About this exercise: In the data below, find the line that contains "24 8).toNat) →" and the line that contains "x.mayTurn q = true →". Copy both, plus every line between them, exactly.

Collected data:

▽

/-- TILE_UPDATE (08 R220; 13 R335, R336, R338): the accesses of the operation to one tile are one tile update; an update waits
while one of them has no translation yet. -/
def State.tileStep (s : State) (id k : Nat) : State :=
  match s.acc? id k with
  | none => s
  | some (o, a) =>
    match cumBlock a.pa with
    | none => s
    | some (b, m) =>
      let same (c : Access) : Bool := c.ask == .target && c.va / 256 == a.va / 256
      let cmp : Bool := match o.kind with | .rdcmp _ => true | _ => false
      let asked := (m / 64 :: (if cmp ∧ s.rdMem m 1 = 0 then [] else halvesOf b 256)).filter s.hostHas
      if !(a.st == .ready && a.ask == .target && !o.queued && a.mt == 0 && s.inOrder id o a) || a.peer ||
        (o.accs.any fun c => same c && (c.st == .walk || c.st == .parked)) || s.earlierClear id o a then s
      else if !asked.isEmpty then s.backInval asked
      else
        let mine (c : Access) : Bool := same c && c.st == .ready
        let mark (code : Option Nat) (c : Access) : Access := if mine c then { c with st := .fill, tick := s.gnomon, poison := code } else c
        let served (s : State) (code : Option Nat) : State := (s.wakeSlice true b true).updOp id fun o => { o with accs := o.accs.map (mark code) }
        match s.tileRes o.kind (o.accs.filter mine) a.elem b m with
        | .raw => served s none
        | .refused code => served s (some code)
        | .image raw P =>
          let n := (cumEncode raw P).2.2
          let ct := s.completion true b
          let s := (s.clearPoison (if tileWhole o.kind a.elem then halvesOf b 256 else [])).putTile b m raw P
          let s := (s.mirrorWrite 2 o.g o.ctx 0 b n).mirrorWrite 2 o.g o.ctx 0 m 1
          (served s none).updOp id fun o => { o with ct := ctMax o.ct ct }

/-! ### zts (R337) -/

/-- The accesses of `zts`: the depth words of the lanes in the target. -/
def ztsAccs (c : Iss) (rs : Nat) (b : BitVec 8) : List Access :=
  (laneList c.act).filterMap fun l =>
    let x := (c.g.vlane b l).toNat
    let y := (c.g.vlane (b + 1) l).toNat
    if rsInTarget rs x y then
      some { lane := l.val, va := rsDepthVa rs x y, len := 4, ask := rsDepthAsk rs, data := (c.g.vlane (b + 2) l).toNat,
             fwdData := (c.g.vlane (b + 2) l).toNat }
    else none

/-- The effect of `zts`. -/
def ztsEff (d : BitVec 3) (a : BitVec 4) (b : BitVec 8) (c : Iss) (s : State) : Eff :=
  let start (rs : Nat) (s : State) (accs : List Access) : Eff :=
    .ok ((s.setGroup c.gid c.g).addOp { c.op (.zts d.toNat rs) (some 0) with accs := accs, writes := { p := [d.toNat] } }).1 []
  if c.act = 0 then start 0 s []
  else withRaster c s a true fun rs =>
    match s.beginAccs c true (ztsAccs c rs b) with
    | .trap t => .trap t
    | .stay => .stay
    | .ended s => .ended s
    | .ok s accs => if c.native && faultLanes accs != 0 then .ended (s.sinkFault c accs) else start rs s accs

/-- DATA_RETURN of `zts`: p[D] (R337); z stands in each access. -/
def State.ztsReturn (s : State) (id : Nat) (o : Op) (d rs : Nat) : State :=
  match s.groups.get? o.g with
  | none => { s with ops := s.ops.erase id }
  | some g =>
    (s.preciseStop id o (preciseTrap o.word o.act o.accs)).getD <|
    let p := if s.native g then o.act &&& poisonLanes o.accs else 0
    let pass := maskOf fun l => o.accs.any fun a => a.lane == l.val && a.poison.isNone && depthTest rs a.fwdData a.data
    let put (g : Group) : Group :=
      let g := g.setPLanes (BitVec.ofNat 3 d) (o.act &&& ~~~p) pass
      if h : d < 8 then { g with poison := { g.poison with p := g.poison.p.set d ((g.poison.p[d] &&& ~~~o.act) ||| p) } } else g
    let s := s.setGroup o.g (g.deliver id [262] put)
    let s := match poisonFirst o.accs with
      | some (code, va) => s.dataFault o (o.act &&& poisonLanes o.accs) code va o.word
      | none => s
    s.finishOp id

/-- The effect of `rend` (R339); in a pixel group `fence.rel.dev` (R331). -/
def rendEff (c : Iss) : Group := if c.g.pixel.isSome then c.release 3 .done else c.hold (.rend none)

/-! ### The instructions -/

/-- rtri (13 R328, R331): a sink -/
def execRtri (d : BitVec 8) (a : BitVec 4) (b : BitVec 8) (s : State) : Host.Outcome State Fault Refusal :=
  issue (W.rtri d a b) (useRtri d a b) (rtriEff d a b) s

/-- rtw (13 R335) -/
def execRtw (d : BitVec 8) (a : BitVec 4) (b : BitVec 8) (s : State) : Host.Outcome State Fault Refusal :=
  issue (W.rtw d a b) { vr := (List.range 4).map (· + d.toNat) ++ [b.toNat, b.toNat + 1], ar := [a.toNat], cls := some 1 } (rtwEff d a b) s

/-- rclr (13 R336): a sink -/
def execRclr (a : BitVec 4) (b : BitVec 6) (s : State) : Host.Outcome State Fault Refusal :=
  issue (W.rclr a b) { ar := [a.toNat], sr := (List.range 3).map (· + b.toNat), range := decide (61 < b.toNat), cls := some 1, uniform := true, sink := true } (rclrEff a b) s

/-- zts (13 R337): a sink -/
def execZts (d : BitVec 3) (a : BitVec 4) (b : BitVec 8) (s : State) : Host.Outcome State Fault Refusal :=
  issue (W.zts d a b) { vr := (List.range 3).map (· + b.toNat), ar := [a.toNat], later := { p := [d.toNat] }, cls := some 0, sink := true, ownPoison := true } (ztsEff d a b) s

/-- rdcmp (13 R338): a sink, feature group 3 -/
def execRdcmp (a : BitVec 4) (b : BitVec 6) (s : State) : Host.Outcome State Fault Refusal :=
  issue (W.rdcmp a b) { ar := [a.toNat], sr := [b.toNat, b.toNat + 1], range := decide (62 < b.toNat), cls := some 1, uniform := true, sink := true, ext := some 3 } (rdcmpEff a b) s

/-- rend (13 R339): a sink -/
def execRend (s : State) : Host.Outcome State Fault Refusal :=
  issue W.rend { guard := false, sink := true } (groupEff rendEff) s

/-- RASTER_STAMP (13 R329) -/
def execRasterStamp (core : Nat) (s : State) : Host.Outcome State Fault Refusal :=
  .next (s.rasterStep core)

/-- DEPTH_TEST (13 R329) -/
def execDepthTest (core : Nat) (s : State) : Host.Outcome State Fault Refusal :=
  .next (s.depthStep core)

/-- PIXEL_GROUP_SPAWN (13 R329, R330) -/
def execPixelGroupSpawn (core : Nat) (target : Nat) (s : State) : Host.Outcome State Fault Refusal :=
  .next (s.spawnStep core target)

/-- TILE_UPDATE (08 R220; 13 R335 to R338) -/
def execTileUpdate (op : Nat) (acc : Nat) (s : State) : Host.Outcome State Fault Refusal :=
  .next (s.tileStep op acc)

/-- PASS_END (13 R339) -/
def execPassEnd (blk : Nat) (s : State) : Host.Outcome State Fault Refusal :=
  .next (s.passEnd blk)

end Sys2Proof.Machine
end

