-- ==== Sys2Proof/Certificates/Slice0/Obligations.lean ====
section
/-! DEFINITION. The statements for the provers. -/

open Sys2Proof Sys2Proof.Machine

/-- Words of each format, written byte by byte as opcode, D, A, B from the encodings of the opcode map, decode to the instruction that they stand for: REG, SCB, LIT, BR and MOD formats and function codes. (02 R33; 02 R36; 02 R37; 02 R39; 03 R57; 03 R59; 03 R60; 03 R61; 03 R62; 03 R63) -/
def Obligations.DecodeWords : Prop :=
  decode 0x10010203 0 = .ok (.addReg 1 2 3) ∧ decode 0x11010203 0 = .ok (.addScb 1 2 3) ∧
  decode 0x12010200 0xFFFFFFFF = .ok (.addLit 1 2 0xFFFFFFFF) ∧ decode 0x53FF3F05 0 = .ok (.faddScb 0xFF 0x3F 5) ∧
  decode 0x01020304 0 = .ok (.popc 2 3) ∧ decode 0x02020302 0 = .ok (.frcp 2 3) ∧ decode 0x03000005 0 = .ok .ret ∧
  decode 0x80FFFFFE 0 = .ok (.br 0xFFFFFE) ∧ decode 0x04000055 0 = .ok (.fenceAcq 5) ∧
  decode 0x05040305 0 = .ok (.atom 4 3 5) ∧ decode 0xAA040300 0 = .ok (.ldReg 4 3 0) ∧
  decode 0xAD040307 0 = .ok (.stReg 4 3 7) ∧ decode 0xA0401234 0 = .error .illegalEncoding ∧
  decode 0xA0400034 0 = .ok (.modeBuf 0x34) ∧ decode 0xC1000810 0 = .ok (.mma 0 8 0x10) ∧
  decode 0xC9100203 0 = .ok (.smp 0x10 2 3) ∧ decode 0xCD100203 0 = .ok (.rtrc 0x10 2 3) ∧
  decode 0xE6010201 0 = .ok (.rrdObs 1 2) ∧ decode 0x0B0102B4 0 = .error .illegalEncoding

/-- For every instruction of the primary map that is well formed, with every operand at every value that its encoding admits, the bytes of its words, with any bytes after them, decode to it and leave those bytes. (02 R32; 02 R33; 02 R36; 02 R39; 03 R57) -/
def Obligations.DecodeOfEncode : Prop :=
  ∀ i : Instr, i.hasWords = true → i.wellFormed = true →
    ∀ rest, decodeBytes ((encode i).flatMap wordBytes ++ rest) = .ok (i, rest)

/-- When an instruction word and its trailing word decode to an instruction, the instruction is well formed and its encoding is the word itself, followed by the trailing word exactly when the opcode has the literal format. (02 R33; 02 R36; 02 R41; 03 R57) -/
def Obligations.EncodeOfDecode : Prop :=
  ∀ (w k : Word) (i : Instr), decode w k = .ok i →
    i.wellFormed = true ∧ i.hasWords = true ∧
    encode i = if isLit (w.extractLsb' 24 8).toNat then [w, k] else [w]

/-- A word with opcode 0x00 or 0xF0 to 0xFF, a word of zeros among them, decodes to no instruction, and the path that fetched it takes the trap of cause 0x01 with the word as TVAL whenever a trap can be taken. (R43) -/
def Obligations.ReservedOpcodes : Prop :=
  ∀ (w k : Word), ((w.extractLsb' 24 8).toNat = 0 ∨ 0xF0 ≤ (w.extractLsb' 24 8).toNat) →
    decode w k = .error .illegalInstruction ∧ instrOf w k = .illegalInstruction w ∧
    ∀ (s r : State) (g q : Nat) (x : Group), s.cur = some (g, q) → s.groups.get? g = some x → x.mayTurn q = true →
      s.mayIssue g x (x.entryAt q) { guard := false } = true →
      s.raiseTrap g q { cause := 0x01, val := w, lanes := x.liveOf (x.entryAt q).mask } = some r →
      exec (.illegalInstruction w) s = .next r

△

Result of this exercise:
  ∀ (w k : Word), ((w.extractLsb' 24 8).toNat = 0 ∨ 0xF0 ≤ (w.extractLsb' 24 8).toNat) →
    decode w k = .error .illegalInstruction ∧ instrOf w k = .illegalInstruction w ∧
    ∀ (s r : State) (g q : Nat) (x : Group), s.cur = some (g, q) → s.groups.get? g = some x → x.mayTurn q = true →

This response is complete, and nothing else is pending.